Matthew Arnold, astute critic and earnest scholar, did not hesitate to declare often and emphatically the profound influence of Hebrew tradition upon both the life and the literature of English-speaking peoples. Inevitably, indeed, since the religion of the Old Testament was a fundamental part of Christianity, the Sacred Books have been dominant in the thoughts and the writings of the devout, as well as in the receptive souls of the poets. Out of the practical necessity of religion, when the Protestant church determined on a vernacular edition of the Scriptures, grew the St. James's version, which became, and remains, the chief literary monument of the language. In the Elizabethan period of English literature, the sway of Hebrew thought was displayed almost incessantly by poet and dramatist alike. Scriptural allusions are multitudinous in the folios of Shakespeare. To the Jewish source, Milton owed the whole inspiration for his masterpiece, “Paradise Lost”. In “Samson Agonistes”, as well, the blind poet yielded recognition of the power in the old tales of the Hebrews. In holy fervor, he set his art to interpret in English the singular charm of the original text of the Psalms, which he knew intimately and loved. *** Ah, those Psalms of David, beloved alike of Jew and of Gentile, universal voice of prayer, of despair, of penitence, of hope, of faith, of blessed assurance, of sacred peace! They have stirred to noble fervor the hearts of countless poets. Sir Philip Sydney wrought them to the English tongue; so, too, Sir Thomas Wyatt, Lord Pembroke. Royalty itself, in the persons of King James and of Queen Elizabeth took up the task of versions in their own tongue. In less extent, the Book of Proverbs drew the efforts of many to paraphrase this wisdom into English. Rhythmical versions were written of the Book of Job-aged and deathless poem !—of Lamentations, of Ecclesiastes.
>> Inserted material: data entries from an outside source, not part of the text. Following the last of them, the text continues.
-- ==== Sys2Proof/Machine/Peripherals.lean ====
section
/-! DEFINITION. The peripheral accessors and driver info (43_peripherals.md R330 to R345): each expands into `get_variables`
or `set_variables`, with its own checks first and its own result transformation last. -/

namespace Sys2Proof.Machine

/-! ## Getters -/

/-- `r = Values([v])` becomes `Values([post(v)])`; any other result is unchanged (R331). -/
def mapSingle (post : Value → Value) : Result → Result
  | .values [v] => .values [post v]
  | r => r

/-- The body of a getter after its checks (R331). -/
def bodyGetter (k : ModuleKind) (id m : Int) (post : Value → Value) (s : State) : State × Result :=
  ((bodyGetVariables id.toNat [moduleIndex s.cfg k m] s).1,
    mapSingle post (bodyGetVariables id.toNat [moduleIndex s.cfg k m] s).2)

/-- `get_button(id, m)` (R332). -/
def execGetButton (id m : Int) (s : State) : Outcome :=
  .next (runOp (.getButton id m) (fun s => checkGetter s .button id m) (bodyGetter .button id m (fun v => v)) s)

/-- `get_light(id, m)` (R333). -/
def execGetLight (id m : Int) (s : State) : Outcome :=
  .next (runOp (.getLight id m) (fun s => checkGetter s .light id m) (bodyGetter .light id m (fun v => v)) s)

/-- `get_joystick(id, m)` (R335). -/
def execGetJoystick (id m : Int) (s : State) : Outcome :=
  .next (runOp (.getJoystick id m) (fun s => checkGetter s .joystick id m) (bodyGetter .joystick id m (fun v => v)) s)

/-- `get_distance(id, m)` (R336). -/
def execGetDistance (id m : Int) (s : State) : Outcome :=
  .next (runOp (.getDistance id m) (fun s => checkGetter s .distance id m) (bodyGetter .distance id m (fun v => v)) s)

/-- Bit i of a one-byte value, as 0 or 1 (R337). -/
def qtrBit (v : Int) (i : Nat) : Int := if (BitVec.ofInt 8 v).getLsbD i then 1 else 0

/-- `post_5(v)` (R337): the three low bits, in P_QTR_ORDER. The list is held as a tuple. -/
def postQtr (order : QtrOrder) : Value → Value
  | .scalar v =>
    match order with
    | .lsbFirst => .tuple [qtrBit v 0, qtrBit v 1, qtrBit v 2]
    | .msbFirst => .tuple [qtrBit v 2, qtrBit v 1, qtrBit v 0]
  | .tuple vs => .tuple vs

/-- `get_qtr(id, m)` (R337). -/
def execGetQtr (id m : Int) (s : State) : Outcome :=
  .next (runOp (.getQtr id m) (fun s => checkGetter s .qtr id m) (bodyGetter .qtr id m (postQtr s.cfg.qtrOrder)) s)

/-- `get_potentiometer(id, m)` (R339). -/
def execGetPotentiometer (id m : Int) (s : State) : Outcome :=
  .next (runOp (.getPotentiometer id m) (fun s => checkGetter s .potentiometer id m)
    (bodyGetter .potentiometer id m (fun v => v)) s)

/-- `get_imu(id, m)` (R341). -/
def execGetImu (id m : Int) (s : State) : Outcome :=
  .next (runOp (.getImu id m) (fun s => checkGetter s .imu id m) (bodyGetter .imu id m (fun v => v)) s)

/-! ## Setters -/

/-- The body of a setter after its checks (R331): a write without acknowledgment. -/
def bodySetter (k : ModuleKind) (id m : Int) (v : Value) (s : State) : State × Result :=
  bodySetVariables id.toNat [(moduleIndex s.cfg k m, v)] false s

/-- `set_buzzer(id, m, v)` (R334): no range check of its own. -/
def execSetBuzzer (id m : Int) (v : Value) (s : State) : Outcome :=
  .next (runOp (.setBuzzer id m v) (fun s => checkSetter s .buzzer id m none v) (bodySetter .buzzer id m v) s)

/-- `set_servo(id, m, v)` (R338). -/
def execSetServo (id m v : Int) (s : State) : Outcome :=
  .next (runOp (.setServo id m v) (fun s => checkSetter s .servo id m (checkByte v) (.scalar v))
    (bodySetter .servo id m (.scalar v)) s)

/-- The packed colour (R340): `r + g * 256 + b * 65536`. -/
def packRgb (r g b : Int) : Int := r + g * 256 + b * 65536

/-- `set_rgb(id, m, r, g, b)` (R340). -/
def execSetRgb (id m r g b : Int) (s : State) : Outcome :=
  .next (runOp (.setRgb id m r g b)
    (fun s => checkSetter s .rgb id m (firstError [checkByte r, checkByte g, checkByte b]) (.scalar (packRgb r g b)))
    (bodySetter .rgb id m (.scalar (packRgb r g b))) s)

/-! ## Driver information -/

/-- The index list of `get_driver_info` (R345). -/
def versionIndices (p : Params) : List Int := [(p.regmap.hardwareVersion : Int), (p.regmap.softwareVersion : Int)]

/-- `tri(v)` (R345): the low three bytes of `le_bytes_4(v)`. -/
def versionTriple : Value → Byte × Byte × Byte
  | .scalar v => (BitVec.ofInt 8 v, BitVec.ofInt 8 (v / 256), BitVec.ofInt 8 (v / 65536))
  | .tuple _ => (0#8, 0#8, 0#8)

/-- `r = Values([hw, sw])` becomes `Versions(tri(hw), tri(sw))`; any other result is unchanged (R345). -/
def toVersions : Result → Result
  | .values [hw, sw] => .versions (versionTriple hw) (versionTriple sw)
  | r => r

/-- One byte of a triple. -/
def VersionByte.of (t : Byte × Byte × Byte) : VersionByte → Byte
  | .b0 => t.1
  | .b1 => t.2.1
  | .b2 => t.2.2

/-- The three numbers of a triple in the order the host prints them, P_VERSION_ORDER (R345). The engine does not print. -/
def printedVersion (order : List VersionByte) (t : Byte × Byte × Byte) : List Byte := order.map (VersionByte.of t)

/-- `get_driver_info(id)` (R345). -/
def execGetDriverInfo (id : Int) (s : State) : Outcome :=
  .next (runOp (.getDriverInfo id) (fun s => checkGetVariables s id (versionIndices s.cfg))
    (fun s => ((bodyGetVariables id.toNat (versionIndices s.cfg) s).1,
      toVersions (bodyGetVariables id.toNat (versionIndices s.cfg) s).2)) s)

end Sys2Proof.Machine
end

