-- ==== Sys2Proof/Machine/Core.lean ====
section
/-! DEFINITION. The machine as the host reads it (Host/Core.lean). -/

def Sys2Proof.core : Host.Core :=
  { State := Sys2Proof.Machine.State
    Fault := Sys2Proof.Machine.Fault
    Refusal := Sys2Proof.Machine.Refusal
    step := Sys2Proof.Machine.step
    reset := Sys2Proof.Machine.State.reset }
end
The splendid songs of the Old Testament found countless votaries to essay their worth in English phrasings. The lyrics of Miriam and Deborah have been rendered repeatedly; as, too, David's mourning over Saul and Jonathan, and the Canticles of Solomon-sublime lovesong of the world!

In another field, the impress of Jewry's thought has been made manifest in the works of such writers as S. Baring-Gould, George Croly, Owen Meredith and Archbishop Trench, along with others innumerable, who have set forth in English the quaint tales of the Rabbins. Thus, the parables of the Talmud have been garnered into our English tongue. The brilliant mind of Robert Browning seized on these for the purposes of his Apologues.

The crystallized thought of the ancient Hebrews is the one thing most precious come down to us from the remote past. The vastness of this influence on successive after-ages may not be comprehended : a clue to apprehension lies in the pages of this ANTHOLOGY. To the English-speaking races Hebrew thought has served steadfastly as the incentive to achievement in the art of letters; it has been constant, indefatigable, in its grant of inspiration, in its array of splendid material at the writer's behest. How bountifully its riches have been loved, how gratefully nurtured, how graciously made fruitful, this ANTHOLOGY reveals.